The extension of the current agreement contains all of the provisions of the original, including strictly enforced testing regimens, physical distancing, Covid-19 compliance officers, diligent use of personal protective equipment, and a “Zone” system to ensure that different sections of the production are tightly controlled based on proximity to cast, who often can’t wear masks or maintain social distancing while working.
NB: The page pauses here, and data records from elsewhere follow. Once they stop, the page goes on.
/-- The link block. -/
structure Lnk where
  /-- By 8 × port + lane. -/
  lanes : List (Nat × Lane) := []
  links : List Link := []
  partners : List (Nat × Partner) := []
  streams : List (Nat × StreamState) := []
  expects : List Expect := []
  feeds : List (Nat × Feeds) := []
  /-- REF, HOPS and the upstream port and lane (R424). -/
  ref : Nat := Config.fingerprint.toNat
  hops : Nat := 0
  upstream : Option (Nat × Nat) := none
  solitary : Bool := true
  /-- A new REF or upstream is joined at the next tick (R425). -/
  join : Bool := false
  /-- The last change of L: the L before it, and its tick. Markers of earlier frames still carry it (R87, R117). -/
  relen : Option (Nat × Nat) := none
  /-- The REF whose path has disappeared, while the component elects (R427). -/
  lostRef : Option Nat := none
  /-- Ticks that the election still lasts. -/
  election : Nat := 0
  /-- Update hails go out at the next tick (R435). -/
  domainChanged : Bool := false
  /-- A YIELD and a FREE that act at the next tick. -/
  yield : Bool := false
  free : List Nat := []
  /-- Frames of cancelled steps whose messages are discarded on arrival (R444): first and last frame. -/
  dropped : List (Nat × Nat) := []
  /-- Frames of steps that a stop cut: their messages still land (R508), first and last frame. -/
  draining : List (Nat × Nat) := []
  /-- Notices of the frame: code and link or lane (R445). -/
  raised : List (Nat × Nat) := []
  /-- Partners whose hail has been accepted or whose state changes at the next tick: journalled there (R433). -/
  changes : List (Nat × PartnerState) := []
  /-- Domain descriptors of update hails, which partner entries take at the next tick: FEED, LOOP, CHASSIS (R433). -/
  domains : List (Nat × (Nat × Nat × Nat)) := []
  deriving DecidableEq, Repr

/-! ### The whole -/

/-- Everything of the chip but its memories. -/
structure Dev where
  /-- Registers without another home, by BAR0 address; unlisted: the reset value of the card. -/
  regs : List (Nat × Nat) := []
  /-- High words latched by a read of the low word (R11), by address of the high register. -/
  latched : List (Nat × Nat) := []
  /-- Low words of 64-bit quantities that wait for their high word (R12), by address of the low register. -/
  lowWords : List (Nat × Nat) := []
  /-- Register writes that wait for the tick (R13), in order of arrival. -/
  staged : List StagedWrite := []
  frm : Frm := {}
  seq : Seq := {}
  cht : Cht := {}
  flt : Flt := {}
  hst : Hst := {}
  stk : Stk := {}
  mnt : Mnt := {}
  pwr : Pwr := {}
  sec : Sec := {}
  obs : Obs := {}
  fwd : Fwd := {}
  prt : Prt := {}
  /-- Layout counters of the stacks. -/
  lay : List (Nat × LayCount) := []
  bwd : Bwd := {}
  row : Row := {}
  ldg : Ldg := {}
  lnk : Lnk := {}
  /-- Engines 0 to 36 of Table 14.1: committed ends and admitted jobs. -/
  engines : List (Nat × Engine) := []
  /-- What has left the chip, newest first. -/
  out : List Out := []
  /-- The model's own counter of free values (Config.freeWord). -/
  free : Nat := 0
  deriving DecidableEq, Repr

/-- The state of the machine. -/
structure State where
  /-- Commands that wait, first in first out. -/
  pending : List Instr := []
  /-- Device memory: every place of Table 8.1 and the bundle store, by model address (Ops.lean). -/
  mem : Memory := []
  /-- Host memory as CXL.cache reaches it. -/
  host : Memory := []
  dev : Dev := {}
  deriving DecidableEq, Repr

/-- The machine before power-good: every register at its reset value, no memory written, nothing waiting. -/
def State.reset : State := {}

end Sys2Proof.Machine
end

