/-- All vectors of a window, then its extension planes in vector order (R196, R210). -/
def Window.planes (w : Window) (x : TileIn) (r0 : TileRun) (p reserve : Nat) (pext skip : Bool) (g : Int) : TileRun :=
  let vecs := chunks w.elems x.codes
  let r1 := (List.range w.d.runs).foldl (fun r run =>
    let rows := w.weights run x.wgt
    (List.range 64).foldl (fun r k =>
      let v := 64 * run + k
      let q := vecs.getD v []
      if w.binary then r.binaryVector w x g rows v q else r.vector w x p reserve pext skip g rows v q) r) r0
  r1.exts.reverse.foldl (fun r t =>
    let y := addRow (r.acc.getD t.1 []) t.2 g
    { r with acc := r.acc.set t.1 y.1, count := { r.count with accSat := r.count.accSat + y.2 } }) r1

/-- Order in which vectors pass the clusters: an S8 run passes twice (R188), and each pass of a vector counts for the lead of 16 (DESIGN CHOICE, log
entry 193). -/
def Window.order (w : Window) (times : List (List Nat)) : List (List Nat) :=
  if w.passes = 1 then times else (chunks 64 times).flatMap (fun c => c ++ c)

/-- Weights in blocks whose scale byte reads 0xFF (R138); the missing positions of a partial block count nowhere (R135). -/
def Window.badWeights (w : Window) (x : TileIn) : Nat :=
  sumNat ((List.range w.d.runs).map (fun run => sumNat ((List.range 64).map (fun c =>
    sumNat ((List.range w.nb).map (fun b => if w.wscale x.wsc run c b = 0xFF then w.present run b else 0))))))

/-- Output anchor from the window's own scales, in a warm-up step (R258). Bytes 0xFF are no scale. -/
def Window.warmAnchor (w : Window) (x : TileIn) : Int :=
  let ea := maxNat (x.scales.filter (· ≠ 0xFF))
  let ew := maxNat ((List.range w.d.runs).flatMap (fun run => (List.range 64).flatMap (fun c =>
    ((List.range w.nb).map (fun b => w.wscale x.wsc run c b)).filter (· ≠ 0xFF))))
  clampInt (-512) 511 ((ea : Int) + ew - 254 + 31)

/-! ### The column finisher (R214 to R217) -/

/-- A finished value and whether its F32 result saturated (R215). -/
structure Finished where
  y : Val
  sat : Bool := false

/-- RNE_F32(x × s + b) with one rounding; a non-finite operand gives the canonical NaN. -/
def fused (x s b : Val) : Finished :=
  if x.nonfin || s.nonfin || b.nonfin then { y := .nan }
  else
    let e := encodeFloat layF32 ((x.mul s).add b)
    { y := f32Val e.code, sat := e.sat }

/-- floor((y + 2^e) / 2^(e − 7)). -/
def segment (y : Val) (e : Int) : Nat :=
  match y.add (.fin 1 e) with
  | .fin m x => if m < 0 then 0 else min 255 (floorShift m.natAbs (x - (e - 7)))
  | _ => 0

/-- y2 of an accumulator value in a column (R215, R216). -/
def FinDesc.value (f : FinDesc) (x : TileIn) (a : Val) (c : Nat) : Finished :=
  let word := fun (b : List Byte) (i : Nat) => f32Val (leNat ((b.drop (4 * i)).take 4))
  let y1 := fused a (word x.scb (2 * c)) (word x.scb (2 * c + 1))
  match y1.y with
  | .nan => { y := .nan, sat := y1.sat }
  | v =>
    if f.func = 1 then { y := if Val.le v .zero then .zero else v, sat := y1.sat }
    else if f.func = 2 then
      let i := segment v f.tabE
      let y2 := fused v (word x.tab (2 * i)) (word x.tab (2 * i + 1))
      { y := y2.y, sat := !y2.y.nonfin && (y1.sat || y2.sat) }
    else y1

/-- One encoded block of an entry row: its scale, zero point, codes, tally and stored values. -/
structure FinBlock where
  E : Nat
  z : Nat
  codes : List Nat
  tally : Tally
  stored : List Val

/-- Encode 32 finished values at a scale. -/
def finBlock (f : Fmt) (ys : List Finished) (E z : Nat) : FinBlock :=
  let es := ys.map (fun y =>
    let e := encodeElem f y.y E z
    if y.sat then { e with sat := true, zeroed := false, nonfin := false } else e)
  { E := E, z := z, codes := es.map Enc.code, tally := es.foldl Tally.add {}
    stored := es.map (fun e => decodeElem f e.code E z) }
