-- ==== Sys2Proof/Machine/Settle.lean ====
section
/-! DEFINITION. Escrow and settlement (R333 to R357): reports, the barrier and the release condition, settlement chunks and the
optimizer computation, the settlement mint, commit, skip, abandonment and revert. -/

namespace Sys2Proof.Machine

/-! ### Reports and conditions (R334, R335, R338) -/

/-- A report of a kind and rank has arrived for a step. -/
def Dev.hasReport (d : Dev) (rank kind step : Nat) : Bool :=
  d.ldg.reports.any (fun (r : Nat × Nat × Nat × Nat × Nat) => decide (r.1 = rank ∧ r.2.1 = kind ∧ r.2.2.1 = step))

/-- The barrier of the escrowed step is met (R334). -/
def Dev.barrierMet (d : Dev) : Bool :=
  match d.ldg.record with
  | none => false
  | some e =>
    (d.ldg.state = .cleared || d.ldg.state = .held) && !e.diverged && d.liveRanks.all (fun k => d.hasReport k 1 e.step) &&
    (d.ldg.reports.filter (fun (r : Nat × Nat × Nat × Nat × Nat) => decide (r.2.1 = 1 ∧ r.2.2.1 = e.step))).all
      (fun (r : Nat × Nat × Nat × Nat × Nat) => decide (r.2.2.2.1 = e.clearSum ∧ r.2.2.2.2 = e.verdict))

/-- The release condition of the escrowed step holds (R335). -/
def Dev.releaseMet (d : Dev) : Bool :=
  match d.ldg.record with
  | none => false
  | some e => d.ldg.state = .settled && d.liveRanks.all (fun k => d.hasReport k 2 e.step)

/-- First 8 bytes of the step digest. -/
def Escrow.digest8 (e : Escrow) : Nat := e.digest % 2 ^ 64

/-- The 32 bytes of a report (Table 7.9). -/
def reportBytes (kind verdict rank step sum digest8 : Nat) : List Byte :=
  leBytes 1 kind ++ leBytes 1 verdict ++ leBytes 1 rank ++ leBytes 1 0 ++ leBytes 8 step ++ leBytes 8 sum ++ leBytes 8 digest8 ++
  leBytes 4 0

/-- A report of the escrowed step. -/
def Escrow.report (e : Escrow) (kind : Nat) (streams : List Nat) : Report :=
  { kind := kind, step := e.step, verdict := e.verdict, rank := e.rank, clearSum := e.clearSum
    digest8 := if kind = 2 ∨ kind = 4 then e.digest8 else 0, streams := streams }

def Report.bytes (r : Report) : List Byte := reportBytes r.kind r.verdict r.rank r.step r.clearSum r.digest8

/-- Queue a report that the H1 sends itself (R338). -/
def Dev.deferReport (d : Dev) (kind : Nat) : Dev :=
  match d.ldg.record with
  | none => d
  | some e => { d with ldg := { d.ldg with
      deferred := d.ldg.deferred ++ [e.report kind (d.streamsOf 2 false)], issued := kind :: d.ldg.issued } }

/-- Reports that a cancelled program did not issue (R338). -/
def Dev.deferOwed (d : Dev) : Dev :=
  let owes := fun (x : Dev) (k : Nat) => !x.ldg.issued.contains k
  let d1 := if d.ldg.state = .cleared ∨ d.ldg.state = .held ∨ d.ldg.state = .settling ∨ d.ldg.state = .settled then
      (if owes d 1 then d.deferReport 1 else d)
    else d
  if d1.ldg.state = .settled ∧ owes d1 2 then d1.deferReport 2 else d1

/-- The fault of a REPORT at issue (R338, R339), before the admission of its copies: its kind, which is ARG[2:0], and the step it
speaks of, whose record must be that of the attempt in progress. -/
def Dev.reportFault (d : Dev) (arg : Nat) : Option Nat :=
  let kind := arg % 8
  match d.ldg.record with
  | none => some 0x5002
  | some e =>
    if (kind ≠ 1 ∧ kind ≠ 2) ∨ e.step ≠ d.ldg.step ∨ e.dropped then some 0x5002
    else if kind = 2 ∧ !e.settled then some 0x5002
    else none

/-- REPORT. -/
def Dev.report (d : Dev) (arg : Nat) : Dev :=
  match d.ldg.record with
  | none => d
  | some e =>
    let b := (e.report (arg % 8) []).bytes
    let d1 := (d.streamsOf 2 false).foldl (fun (x : Dev) i => x.sendMessage i b) d
    { d1 with ldg := { d1.ldg with issued := arg % 8 :: d1.ldg.issued } }

/-- DEFERRED_REPORT_SEND: the oldest report that the H1 sends itself goes out on each class 2 stream that has room in this
frame; it stays for the others. -/
def Dev.deferredReportSend (d : Dev) : Dev :=
  match d.ldg.deferred with
  | [] => d
  | r :: rest =>
    let x := r.streams.foldl (fun (acc : Dev × List Nat) i =>
      let y := acc.1.trySend i acc.1.frm.cycle r.bytes
      if y.1 then (y.2, acc.2) else (acc.1, acc.2 ++ [i])) (d, [])
    { x.1 with ldg := { x.1.ldg with deferred := if x.2.isEmpty then rest else { r with streams := x.2 } :: rest } }

/-- Partners whose reverted report of a released step has arrived are out of date (R354, R481). -/
def Dev.staleReverters (d : Dev) (step : Nat) : Dev :=
  let ps := d.memberPartners.filter (fun p => d.hasReport (d.rankOf (d.partner p).fp) 3 step)
  if ps.isEmpty then d else { d with prt := { d.prt with stale := ps.foldl sinsert d.prt.stale } }

/-- REPORT_RECEIVED on a class 2 receive stream (R321, R334, R337, R354), which an unaligned chip does not accept (R82). -/
def Dev.reportReceived (d : Dev) (stream : Nat) (msg : BitVec 256) : Dev :=
  let e := d.stream stream
  if !d.frm.aligned ∨ !e.valid ∨ e.cls ≠ 2 ∨ !e.recv then d
  else
    let kind := fld msg 0 8
    let step := fld msg 32 64
    let sum := fld msg 96 64
    let verdict := fld msg 8 8
    let rank := d.rankOf (d.partner e.partner).fp
    if fld msg 16 8 ≠ rank then d.raise 0x501C 24 stream 0
    else
      let old := d.ldg.reports.filter (fun (r : Nat × Nat × Nat × Nat × Nat) => !decide (r.1 = rank ∧ r.2.1 = kind ∧ r.2.2.1 = step))
      let d1 := { d with ldg := { d.ldg with reports := (rank, kind, step, sum, verdict) :: old } }
      if kind = 1 then
        (match d1.ldg.record with
          | none => d1
          | some x => if x.step = step then d1.judgeReport sum verdict else d1)
      else if kind = 4 then
        let d2 := ({ d1 with ldg := { d1.ldg with releasedSeen := sinsert d1.ldg.releasedSeen step } } : Dev).staleReverters step
        if d1.ldg.reverted.contains step then
          { d2 with ldg := { d2.ldg with outOfDate := true } }.raise 0x5018 24 0 0
        else d2
      else if kind = 3 && d1.ldg.releasedSeen.contains step then
        { d1 with prt := { d1.prt with stale := sinsert d1.prt.stale e.partner } }
      else d1
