/-- A section with the records of a directory entry put in. -/
def applySection (old : List Nat) (b : List Byte) (e : DirEntry) : List Nat :=
  if e.patch = 1 then
    ((e.records b).map patchRecord).foldl (fun (l : List Nat) r =>
      if r.1 < l.length then l.set r.1 r.2.2 else l ++ [r.2.2]) old
  else e.records b

/-- The sections of the charter that an image produces from a base. -/
def imageSections (base : Nat → List Nat) (b : List Byte) (es : List DirEntry) (t : Nat) : List Nat :=
  match es.find? (fun e => e.type = t) with
  | none => base t
  | some e => applySection (base t) b e

/-- Check 0x1053 on the image; `base` gives the sections of the active charter for a partial image. -/
def directoryBad (h : ChtHeader) (b : List Byte) (es : List DirEntry) (base : Nat → List Nat) : Bool :=
  h.sections = 0 || decide (9 < h.sections) || es.any (dirEntryBad h) ||
  (dedup [] (es.map (fun e => e.type))).length ≠ es.length || (h.kind = 0 && es.length ≠ 9) ||
  partsOverlap (imageParts h es) || es.any (fun e => patchBad b e (base e.type).length) ||
  es.any (fun e => e.type = 3 && (e.records b).any routingBad) ||
  (List.zip (List.range b.length) b).any (fun x => !inParts (imageParts h es) x.1 && x.2 ≠ 0)

/-! ### Checks 0x1054 to 0x105B, on the charter that the image produces -/

/-- Group entry `i`. -/
def Charter.groupAt (c : Charter) (i : Nat) : GroupEntry := groupEntry (c.groups.getD i 0)

/-- Members of a used group, forward tiles below 1,024 and backward tiles above. -/
def GroupEntry.members (e : GroupEntry) : List Nat :=
  if e.kind = 1 then e.fwdMembers else if e.kind = 2 then e.bwdMembers.map (· + 1024) else []

/-- Check 0x1054 (R99). -/
def Charter.groupsBad (c : Charter) : Option ChtFault :=
  let n := c.groups.length
  let ms := (List.range n).map (fun i => (c.groupAt i).members)
  firstBad 0x1054 2 n (fun i =>
    let e := c.groupAt i
    let m := ms.getD i []
    e.kind = 3 || e.reserved || (e.kind = 2 && e.tiles / 2 ^ 16 ≠ 0) || ((e.kind = 1 || e.kind = 2) && m.isEmpty) ||
    (List.range n).any (fun j => decide (j ≠ i) && (ms.getD j []).any (fun t => m.contains t)))

/-- Check 0x1055: no selected route crosses a failed package link. A failed link is a pair whose primary route failed (R540); its
alternate is selected by a 1. -/
def Dev.routesBad (d : Dev) (c : Charter) : Option ChtFault :=
  if d.hst.selfTest.links.any (fun (l : Nat × Nat) => !c.routing.toNat.testBit (37 * l.1 + l.2)) then some (0x1055, 3, 0) else none

/-- FRAME_LEN that the charter sets. -/
def Charter.frameLen (c : Charter) : Nat := 2 ^ c.logLen

/-- Lanes that a partner's streams have on a port; a full link where it has none (R412). -/
def Dev.partnerLanes (d : Dev) (port partner : Nat) : Nat := match d.linkOf port partner with
  | some l => l.lanes.length
  | none => 8

/-- Stream entry `i` of the charter. -/
def Charter.streamAt (c : Charter) (i : Nat) : StreamEntry := streamEntry (c.streams.getD i 0)

/-- Budgets of the valid send streams up to `i` that share its port and partner (R412). -/
def Charter.budgetTo (c : Charter) (i : Nat) : Nat :=
  let e := c.streamAt i
  sumNat ((List.range (i + 1)).map (fun j =>
    let x := c.streamAt j
    if x.valid && !x.recv && decide (x.port = e.port) && decide (x.partner = e.partner) then x.budget else 0))

/-- Check 0x1056 (R101, R412). The fields of an entry with VALID 0, but for reserved bits, are not judged (DESIGN CHOICE, log entry 191). -/
def Dev.streamsBad (d : Dev) (c : Charter) : Option ChtFault :=
  firstBad 0x1056 4 c.streams.length (fun i =>
    let e := c.streamAt i
    e.reserved || (e.valid && (decide (11 < e.port) || decide (4 < e.cls) || decide ((d.partner e.partner).state ≠ .present) ||
      (!e.recv && decide (15 * linkCapacity (d.partnerLanes e.port e.partner) c.frameLen < 16 * c.budgetTo i)))))

/-- Allocation `i` of the charter. -/
def Charter.allocAt (c : Charter) (i : Nat) : AllocEntry := allocEntry (c.allocs.getD i 0)

/-- Shares of an allocation: kind and number of the place, first byte and end (R373). Places are numbered 2^20 × LOC + place. -/
def Charter.shares (c : Charter) (e : AllocEntry) : List (Nat × Nat × Nat) :=
  if e.loc ≤ 1 then
    let ps := e.placeList
    let sh := if ps.isEmpty then 0 else ceilDiv e.size (ps.length * e.unit) * e.unit
    ps.map (fun p => (2 ^ 20 * e.loc + p, e.base * 4096, e.base * 4096 + sh))
  else
    let ms := if e.loc = 2 then (c.groupAt (e.places % 64)).fwdMembers else (c.groupAt (e.places % 64)).bwdMembers
    let sh := if ms.isEmpty then 0 else e.size / ms.length
    ms.map (fun m => (2 ^ 20 * e.loc + m, e.base * 64, e.base * 64 + sh))

/-- Capacity of a place (Table 8.1). -/
def placeCapacity : Nat → Nat
  | 0 => 0xC00000000
  | 1 => 0x20000000
  | 2 => 0x100000
  | _ => 0x400000

/-- Check 1 of Table 8.7. -/
def allocFieldsBad (i : Nat) (e : AllocEntry) : Bool :=
  e.reserved || (e.valid && (decide (5 < e.purpose) || e.size = 0 || e.size % 64 ≠ 0 || i = 4095 || (decide (2 ≤ e.loc) && e.panel)))

/-- Check 2: the places. -/
def Charter.placesBad (c : Charter) (e : AllocEntry) : Bool :=
  match e.loc with
  | 0 => e.places = 0
  | 1 => e.places = 0 || decide (16 ≤ e.places)
  | l => decide (64 ≤ e.places) || (c.groupAt (e.places % 64)).kind ≠ l - 1

/-- Check 3: whole shares within their places. -/
def Charter.sharesBad (c : Charter) (e : AllocEntry) : Bool :=
  (decide (2 ≤ e.loc) && e.size % (64 * max 1 (c.shares e).length) ≠ 0) ||
  (c.shares e).any (fun x => decide (placeCapacity e.loc < x.2.2))

/-- The classes that a purpose allows to write (Table 8.6), as the mask of PERM's write bits. -/
def purposeWriters : Nat → Nat
  | 1 => 2 ^ 7 + 2 ^ 11 + 2 ^ 13
  | 2 => 2 ^ 11
  | 3 => 2 ^ 9 + 2 ^ 11
  | 4 => 2 ^ 13
  | 5 => 2 ^ 15
  | _ => 0xAAAA

/-- Check 4: the purpose. -/
def Charter.purposeBad (c : Charter) (e : AllocEntry) : Bool :=
  (e.perm &&& 0xAAAA &&& (0xFFFF - purposeWriters e.purpose)) ≠ 0 || (e.purpose ≠ 0 && e.loc ≠ 0) ||
  (if e.purpose = 1 then e.panel || (c.shares e).any (fun x => decide (x.2.1 < 0xA00000000))
    else e.loc = 0 && (c.shares e).any (fun x => decide (0xA00000000 < x.2.2)))

/-- Two lists of shares share a byte. -/
def sharesMeet (a b : List (Nat × Nat × Nat)) : Bool :=
  a.any (fun x => b.any (fun y => decide (x.1 = y.1 ∧ x.2.1 < y.2.2 ∧ y.2.1 < x.2.2)))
Union officials have observed that these protocols have made film sets among the safest places to work in America during the pandemic.
Like the old protocols, the newly extended agreement gives workers 10 days of paid sick leave starting May 1 and running through Dec. 10. Those who used all 10 sick days during the run of the old agreement will get 10 more, but unused days won’t be added to the 10 that are now available.
The no mandatory vaccinations stipulation is interesting, given the new CDC guidance relaxing mask requirements for fully-vaccinated Americans in outdoor congregate settings. That guidance was adopted by Los Angeles County this week, but will not extend to workplaces.
In response to a question specifically about film and TV productions, L.A. Public Health Director Barbara Ferrer told Deadline on Thursday that, “In our health officer order, we’re not changing any of our guidelines.” She did however indicate that, long term, there may be adjustments for fully-vaccinated workers.
“We are looking at — with CDC — adjustments for workplaces where everyone is fully vaccinated,” said Ferrer, before noting that any such changes were a long way off.